Dataset entries:
#####

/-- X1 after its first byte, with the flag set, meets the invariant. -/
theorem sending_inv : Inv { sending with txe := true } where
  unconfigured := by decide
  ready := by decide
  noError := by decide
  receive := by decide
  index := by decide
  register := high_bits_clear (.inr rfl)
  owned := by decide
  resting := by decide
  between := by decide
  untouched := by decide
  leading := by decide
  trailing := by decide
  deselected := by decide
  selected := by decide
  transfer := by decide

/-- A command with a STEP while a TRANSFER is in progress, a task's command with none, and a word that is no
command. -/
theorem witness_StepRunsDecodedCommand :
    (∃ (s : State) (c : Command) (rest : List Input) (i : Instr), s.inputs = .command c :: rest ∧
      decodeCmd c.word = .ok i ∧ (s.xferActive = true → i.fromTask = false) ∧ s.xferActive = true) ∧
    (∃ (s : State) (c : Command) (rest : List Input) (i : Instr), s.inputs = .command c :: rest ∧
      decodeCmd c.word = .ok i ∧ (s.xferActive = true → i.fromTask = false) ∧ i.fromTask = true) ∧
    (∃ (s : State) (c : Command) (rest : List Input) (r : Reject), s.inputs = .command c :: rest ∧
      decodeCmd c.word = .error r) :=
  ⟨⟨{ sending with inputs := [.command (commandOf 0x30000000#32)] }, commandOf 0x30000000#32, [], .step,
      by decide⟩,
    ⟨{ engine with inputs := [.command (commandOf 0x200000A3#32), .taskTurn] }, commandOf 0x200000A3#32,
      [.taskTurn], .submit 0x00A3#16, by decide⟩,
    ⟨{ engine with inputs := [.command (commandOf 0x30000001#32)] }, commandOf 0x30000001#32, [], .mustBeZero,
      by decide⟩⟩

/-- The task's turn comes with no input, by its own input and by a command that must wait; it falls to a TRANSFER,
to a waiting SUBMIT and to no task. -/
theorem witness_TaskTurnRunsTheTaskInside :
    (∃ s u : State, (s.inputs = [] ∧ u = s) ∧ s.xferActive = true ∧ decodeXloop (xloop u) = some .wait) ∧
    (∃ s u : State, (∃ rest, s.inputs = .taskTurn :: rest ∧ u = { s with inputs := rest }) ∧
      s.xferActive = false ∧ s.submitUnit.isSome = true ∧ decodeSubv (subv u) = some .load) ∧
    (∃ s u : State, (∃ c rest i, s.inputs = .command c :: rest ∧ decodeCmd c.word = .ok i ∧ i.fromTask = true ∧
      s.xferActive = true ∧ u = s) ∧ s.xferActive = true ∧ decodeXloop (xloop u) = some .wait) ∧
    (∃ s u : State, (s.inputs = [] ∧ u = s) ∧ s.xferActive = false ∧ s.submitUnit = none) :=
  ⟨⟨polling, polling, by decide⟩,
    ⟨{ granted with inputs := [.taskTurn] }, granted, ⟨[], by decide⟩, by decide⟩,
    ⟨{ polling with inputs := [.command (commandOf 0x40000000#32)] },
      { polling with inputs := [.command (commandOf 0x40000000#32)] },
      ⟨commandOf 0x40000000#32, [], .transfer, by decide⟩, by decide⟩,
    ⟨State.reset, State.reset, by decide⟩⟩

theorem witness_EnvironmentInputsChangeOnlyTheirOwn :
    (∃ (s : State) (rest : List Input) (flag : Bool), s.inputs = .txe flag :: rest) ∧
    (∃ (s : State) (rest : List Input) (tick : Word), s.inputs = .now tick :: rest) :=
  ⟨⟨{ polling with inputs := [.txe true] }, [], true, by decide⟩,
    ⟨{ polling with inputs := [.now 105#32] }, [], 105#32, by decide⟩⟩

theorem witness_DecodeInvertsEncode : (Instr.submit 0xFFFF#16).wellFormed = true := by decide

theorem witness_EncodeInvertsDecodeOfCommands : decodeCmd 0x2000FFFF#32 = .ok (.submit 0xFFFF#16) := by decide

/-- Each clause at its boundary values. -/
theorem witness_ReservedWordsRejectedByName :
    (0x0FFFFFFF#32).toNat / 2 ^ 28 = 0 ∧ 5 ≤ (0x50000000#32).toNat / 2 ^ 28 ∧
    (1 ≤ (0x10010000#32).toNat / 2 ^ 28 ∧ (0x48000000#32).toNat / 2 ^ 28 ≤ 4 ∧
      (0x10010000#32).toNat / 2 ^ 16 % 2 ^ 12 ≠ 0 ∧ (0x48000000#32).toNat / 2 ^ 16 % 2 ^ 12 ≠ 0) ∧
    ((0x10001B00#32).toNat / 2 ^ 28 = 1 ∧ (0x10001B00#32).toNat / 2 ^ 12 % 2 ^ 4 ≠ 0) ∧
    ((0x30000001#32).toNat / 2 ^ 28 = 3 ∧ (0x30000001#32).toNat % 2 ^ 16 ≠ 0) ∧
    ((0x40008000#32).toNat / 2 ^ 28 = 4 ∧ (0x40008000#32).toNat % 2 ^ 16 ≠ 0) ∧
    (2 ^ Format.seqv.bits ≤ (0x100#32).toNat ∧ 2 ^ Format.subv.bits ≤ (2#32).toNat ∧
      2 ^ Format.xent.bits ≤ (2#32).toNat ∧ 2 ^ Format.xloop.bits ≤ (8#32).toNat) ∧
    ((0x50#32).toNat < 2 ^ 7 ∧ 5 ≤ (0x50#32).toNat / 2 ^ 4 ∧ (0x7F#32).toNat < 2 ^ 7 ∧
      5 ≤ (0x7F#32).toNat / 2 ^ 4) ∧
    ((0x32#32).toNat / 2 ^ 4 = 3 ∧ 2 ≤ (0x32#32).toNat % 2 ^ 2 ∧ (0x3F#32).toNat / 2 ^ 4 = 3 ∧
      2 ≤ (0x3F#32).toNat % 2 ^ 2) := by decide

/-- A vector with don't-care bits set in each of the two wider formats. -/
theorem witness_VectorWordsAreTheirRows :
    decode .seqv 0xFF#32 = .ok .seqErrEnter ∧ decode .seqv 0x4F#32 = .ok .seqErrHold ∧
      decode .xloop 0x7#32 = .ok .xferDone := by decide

#####

* Task to carry out:
Starting with the line with "theorem sending_inv : Inv" above and going on through the line with "i.fromTask = true) ∧", transcribe every line exactly, both ends included, and add nothing.

* Written response:
theorem sending_inv : Inv { sending with txe := true } where
  unconfigured := by decide
  ready := by decide
  noError := by decide
  receive := by decide
  index := by decide
  register := high_bits_clear (.inr rfl)
  owned := by decide
  resting := by decide
  between := by decide
  untouched := by decide
  leading := by decide
  trailing := by decide
  deselected := by decide
  selected := by decide
  transfer := by decide

/-- A command with a STEP while a TRANSFER is in progress, a task's command with none, and a word that is no
command. -/
theorem witness_StepRunsDecodedCommand :
    (∃ (s : State) (c : Command) (rest : List Input) (i : Instr), s.inputs = .command c :: rest ∧
      decodeCmd c.word = .ok i ∧ (s.xferActive = true → i.fromTask = false) ∧ s.xferActive = true) ∧
    (∃ (s : State) (c : Command) (rest : List Input) (i : Instr), s.inputs = .command c :: rest ∧
      decodeCmd c.word = .ok i ∧ (s.xferActive = true → i.fromTask = false) ∧ i.fromTask = true) ∧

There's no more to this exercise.